About Parkinson's  (posted 3/25/14)

Something I would have never imagined doing, was to admit to myself that I do not have the control over my own world as I once believed. I am strong willed and stubborn; and have pushed myself to achieving a multitude of personal goals since I was a teenager. I still struggle with the impression there is nothing that can’t be accomplished with hard work and a little determination. The controlling personality that I have always been, has had to laugh at my situation now. I can clearly see the twisted irony of how the universe would bestow upon me, a disease I have absolutely no control over - Parkinson’s disease. 

The only control I now have is over the choices I make… and I choose to not sit down and wait. ​ ​ I am no fool and am by no means ignorant of the reality to come. I watched my grandmother loose her ability to walk or talk, and finally her ability to swallow or eat. I watched the indignity of how Parkinson’s worksto trap a viable mind in a useless body.  I thought to myself what a relief her death would be, how this would put an end to her personal suffering. But to my surprise (and later my admiration), I saw her cling to every second of life she could. Though unable to do hardly anything for herself, she seemed to revel in surviving each additional day as if life itself was enough. I think of her often, her courage gives me strength… and is why I choose not to sit down and wait. ​ ​ Developing early symptom Parkinson’s disease has changed my life in different ways.
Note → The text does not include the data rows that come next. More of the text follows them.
@[simp] theorem Bank.wrA_job (k : Bank) (r : BitVec 3) (v : Word) : (k.wrA r v).job = k.job := by unfold Bank.wrA; split <;> rfl
@[simp] theorem Bank.wrA_streams (k : Bank) (r : BitVec 3) (v : Word) : (k.wrA r v).streams = k.streams := by unfold Bank.wrA; split <;> rfl
@[simp] theorem Bank.wrA_imem (k : Bank) (r : BitVec 3) (v : Word) : (k.wrA r v).imem = k.imem := by unfold Bank.wrA; split <;> rfl
@[simp] theorem Bank.wrA_s (k : Bank) (r : BitVec 3) (v : Word) : (k.wrA r v).s = k.s := by unfold Bank.wrA; split <;> rfl
@[simp] theorem Bank.wrA_p (k : Bank) (r : BitVec 3) (v : Word) : (k.wrA r v).p = k.p := by unfold Bank.wrA; split <;> rfl
@[simp] theorem Bank.wrA_v (k : Bank) (r : BitVec 3) (v : Word) : (k.wrA r v).v = k.v := by unfold Bank.wrA; split <;> rfl
@[simp] theorem Bank.wrA_m (k : Bank) (r : BitVec 3) (v : Word) : (k.wrA r v).m = k.m := by unfold Bank.wrA; split <;> rfl
@[simp] theorem Bank.wrA_k (k : Bank) (r : BitVec 3) (v : Word) : (k.wrA r v).k = k.k := by unfold Bank.wrA; split <;> rfl
@[simp] theorem Bank.wrA_c (k : Bank) (r : BitVec 3) (v : Word) : (k.wrA r v).c = k.c := by unfold Bank.wrA; split <;> rfl
@[simp] theorem Bank.wrA_e (k : Bank) (r : BitVec 3) (v : Word) : (k.wrA r v).e = k.e := by unfold Bank.wrA; split <;> rfl
@[simp] theorem Bank.wrA_csr (k : Bank) (r : BitVec 3) (v : Word) : (k.wrA r v).csr = k.csr := by unfold Bank.wrA; split <;> rfl
@[simp] theorem Bank.wrA_sdm (k : Bank) (r : BitVec 3) (v : Word) : (k.wrA r v).sdm = k.sdm := by unfold Bank.wrA; split <;> rfl
@[simp] theorem Bank.wrA_fmt (k : Bank) (r : BitVec 3) (v : Word) : (k.wrA r v).fmt = k.fmt := by unfold Bank.wrA; split <;> rfl
@[simp] theorem Bank.wrA_tok (k : Bank) (r : BitVec 3) (v : Word) : (k.wrA r v).tok = k.tok := by unfold Bank.wrA; split <;> rfl
@[simp] theorem Bank.wrA_fifo (k : Bank) (r : BitVec 3) (v : Word) : (k.wrA r v).fifo = k.fifo := by unfold Bank.wrA; split <;> rfl
@[simp] theorem Bank.wrA_seqr (k : Bank) (r : BitVec 3) (v : Word) : (k.wrA r v).seqr = k.seqr := by unfold Bank.wrA; split <;> rfl
@[simp] theorem Bank.wrA_nests (k : Bank) (r : BitVec 3) (v : Word) : (k.wrA r v).nests = k.nests := by unfold Bank.wrA; split <;> rfl
@[simp] theorem Bank.wrA_cmds (k : Bank) (r : BitVec 3) (v : Word) : (k.wrA r v).cmds = k.cmds := by unfold Bank.wrA; split <;> rfl
@[simp] theorem Bank.wrA_seq (k : Bank) (r : BitVec 3) (v : Word) : (k.wrA r v).seq = k.seq := by unfold Bank.wrA; split <;> rfl
@[simp] theorem Bank.wrA_backs (k : Bank) (r : BitVec 3) (v : Word) : (k.wrA r v).backs = k.backs := by unfold Bank.wrA; split <;> rfl
@[simp] theorem Bank.wrA_arr (k : Bank) (r : BitVec 3) (v : Word) : (k.wrA r v).arr = k.arr := by unfold Bank.wrA; split <;> rfl
@[simp] theorem Bank.wrA_run (k : Bank) (r : BitVec 3) (v : Word) : (k.wrA r v).run = k.run := by unfold Bank.wrA; split <;> rfl
@[simp] theorem Bank.wrA_view (k : Bank) (r : BitVec 3) (v : Word) : (k.wrA r v).view = k.view := by unfold Bank.wrA; split <;> rfl
@[simp] theorem Bank.wrA_landings (k : Bank) (r : BitVec 3) (v : Word) : (k.wrA r v).landings = k.landings := by unfold Bank.wrA; split <;> rfl
@[simp] theorem Bank.wrA_departed (k : Bank) (r : BitVec 3) (v : Word) : (k.wrA r v).departed = k.departed := by unfold Bank.wrA; split <;> rfl
@[simp] theorem Bank.wrA_missed (k : Bank) (r : BitVec 3) (v : Word) : (k.wrA r v).missed = k.missed := by unfold Bank.wrA; split <;> rfl
@[simp] theorem Bank.wrA_ttags (k : Bank) (r : BitVec 3) (v : Word) : (k.wrA r v).ttags = k.ttags := by unfold Bank.wrA; split <;> rfl
@[simp] theorem Bank.wrA_fault (k : Bank) (r : BitVec 3) (v : Word) : (k.wrA r v).fault = k.fault := by unfold Bank.wrA; split <;> rfl

@[simp] theorem Bank.wrC_job (k : Bank) (e : Nat) (r : BitVec 4) (v : Word) : (k.wrC e r v).job = k.job := by unfold Bank.wrC; split <;> rfl
@[simp] theorem Bank.wrC_streams (k : Bank) (e : Nat) (r : BitVec 4) (v : Word) : (k.wrC e r v).streams = k.streams := by unfold Bank.wrC; split <;> rfl
@[simp] theorem Bank.wrC_imem (k : Bank) (e : Nat) (r : BitVec 4) (v : Word) : (k.wrC e r v).imem = k.imem := by unfold Bank.wrC; split <;> rfl
@[simp] theorem Bank.wrC_s (k : Bank) (e : Nat) (r : BitVec 4) (v : Word) : (k.wrC e r v).s = k.s := by unfold Bank.wrC; split <;> rfl
@[simp] theorem Bank.wrC_p (k : Bank) (e : Nat) (r : BitVec 4) (v : Word) : (k.wrC e r v).p = k.p := by unfold Bank.wrC; split <;> rfl
@[simp] theorem Bank.wrC_v (k : Bank) (e : Nat) (r : BitVec 4) (v : Word) : (k.wrC e r v).v = k.v := by unfold Bank.wrC; split <;> rfl
@[simp] theorem Bank.wrC_m (k : Bank) (e : Nat) (r : BitVec 4) (v : Word) : (k.wrC e r v).m = k.m := by unfold Bank.wrC; split <;> rfl
@[simp] theorem Bank.wrC_a (k : Bank) (e : Nat) (r : BitVec 4) (v : Word) : (k.wrC e r v).a = k.a := by unfold Bank.wrC; split <;> rfl
@[simp] theorem Bank.wrC_k (k : Bank) (e : Nat) (r : BitVec 4) (v : Word) : (k.wrC e r v).k = k.k := by unfold Bank.wrC; split <;> rfl
@[simp] theorem Bank.wrC_e (k : Bank) (e : Nat) (r : BitVec 4) (v : Word) : (k.wrC e r v).e = k.e := by unfold Bank.wrC; split <;> rfl
@[simp] theorem Bank.wrC_csr (k : Bank) (e : Nat) (r : BitVec 4) (v : Word) : (k.wrC e r v).csr = k.csr := by unfold Bank.wrC; split <;> rfl
@[simp] theorem Bank.wrC_sdm (k : Bank) (e : Nat) (r : BitVec 4) (v : Word) : (k.wrC e r v).sdm = k.sdm := by unfold Bank.wrC; split <;> rfl
@[simp] theorem Bank.wrC_fmt (k : Bank) (e : Nat) (r : BitVec 4) (v : Word) : (k.wrC e r v).fmt = k.fmt := by unfold Bank.wrC; split <;> rfl
@[simp] theorem Bank.wrC_tok (k : Bank) (e : Nat) (r : BitVec 4) (v : Word) : (k.wrC e r v).tok = k.tok := by unfold Bank.wrC; split <;> rfl
@[simp] theorem Bank.wrC_fifo (k : Bank) (e : Nat) (r : BitVec 4) (v : Word) : (k.wrC e r v).fifo = k.fifo := by unfold Bank.wrC; split <;> rfl
@[simp] theorem Bank.wrC_seqr (k : Bank) (e : Nat) (r : BitVec 4) (v : Word) : (k.wrC e r v).seqr = k.seqr := by unfold Bank.wrC; split <;> rfl
@[simp] theorem Bank.wrC_nests (k : Bank) (e : Nat) (r : BitVec 4) (v : Word) : (k.wrC e r v).nests = k.nests := by unfold Bank.wrC; split <;> rfl
@[simp] theorem Bank.wrC_cmds (k : Bank) (e : Nat) (r : BitVec 4) (v : Word) : (k.wrC e r v).cmds = k.cmds := by unfold Bank.wrC; split <;> rfl
@[simp] theorem Bank.wrC_seq (k : Bank) (e : Nat) (r : BitVec 4) (v : Word) : (k.wrC e r v).seq = k.seq := by unfold Bank.wrC; split <;> rfl
@[simp] theorem Bank.wrC_backs (k : Bank) (e : Nat) (r : BitVec 4) (v : Word) : (k.wrC e r v).backs = k.backs := by unfold Bank.wrC; split <;> rfl
@[simp] theorem Bank.wrC_arr (k : Bank) (e : Nat) (r : BitVec 4) (v : Word) : (k.wrC e r v).arr = k.arr := by unfold Bank.wrC; split <;> rfl
@[simp] theorem Bank.wrC_run (k : Bank) (e : Nat) (r : BitVec 4) (v : Word) : (k.wrC e r v).run = k.run := by unfold Bank.wrC; split <;> rfl
@[simp] theorem Bank.wrC_view (k : Bank) (e : Nat) (r : BitVec 4) (v : Word) : (k.wrC e r v).view = k.view := by unfold Bank.wrC; split <;> rfl
@[simp] theorem Bank.wrC_landings (k : Bank) (e : Nat) (r : BitVec 4) (v : Word) : (k.wrC e r v).landings = k.landings := by unfold Bank.wrC; split <;> rfl
@[simp] theorem Bank.wrC_departed (k : Bank) (e : Nat) (r : BitVec 4) (v : Word) : (k.wrC e r v).departed = k.departed := by unfold Bank.wrC; split <;> rfl
@[simp] theorem Bank.wrC_missed (k : Bank) (e : Nat) (r : BitVec 4) (v : Word) : (k.wrC e r v).missed = k.missed := by unfold Bank.wrC; split <;> rfl
@[simp] theorem Bank.wrC_ttags (k : Bank) (e : Nat) (r : BitVec 4) (v : Word) : (k.wrC e r v).ttags = k.ttags := by unfold Bank.wrC; split <;> rfl
@[simp] theorem Bank.wrC_fault (k : Bank) (e : Nat) (r : BitVec 4) (v : Word) : (k.wrC e r v).fault = k.fault := by unfold Bank.wrC; split <;> rfl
Yes, I have had to admit I can’t do anything to control my disease or its progression. I can only treat the symptoms with medication which works for now. I have had to accept I am now slower and can no longer hide my tremor. I recently had to give up driving a standard as clutching and shifting had become an impossible chore. 

What having Parkinson’s has done is to help me really appreciate my time and gives me the resolve to live life in the now. It gave me the courage to quit my corporate job of 17 years and to pick up and move halfway across Texas to be with the love of my life. It inspires me to dedicate time to my writing and my art. It reminds me to tell the people I care for that I love them. It lets me know I don’t want to leave this life with any regrets. Even after eight years from my original diagnosis, I refuse to see myself as handicapped. I’ll probably be in a wheel chair someday, and still not see myself as handicapped. As long as I can still wear cute shoes, it’s all good. ​ ​ So I plan to keep pushing and setting new personal goals. I see it as my choice to not sit down and wait but to get out there and live.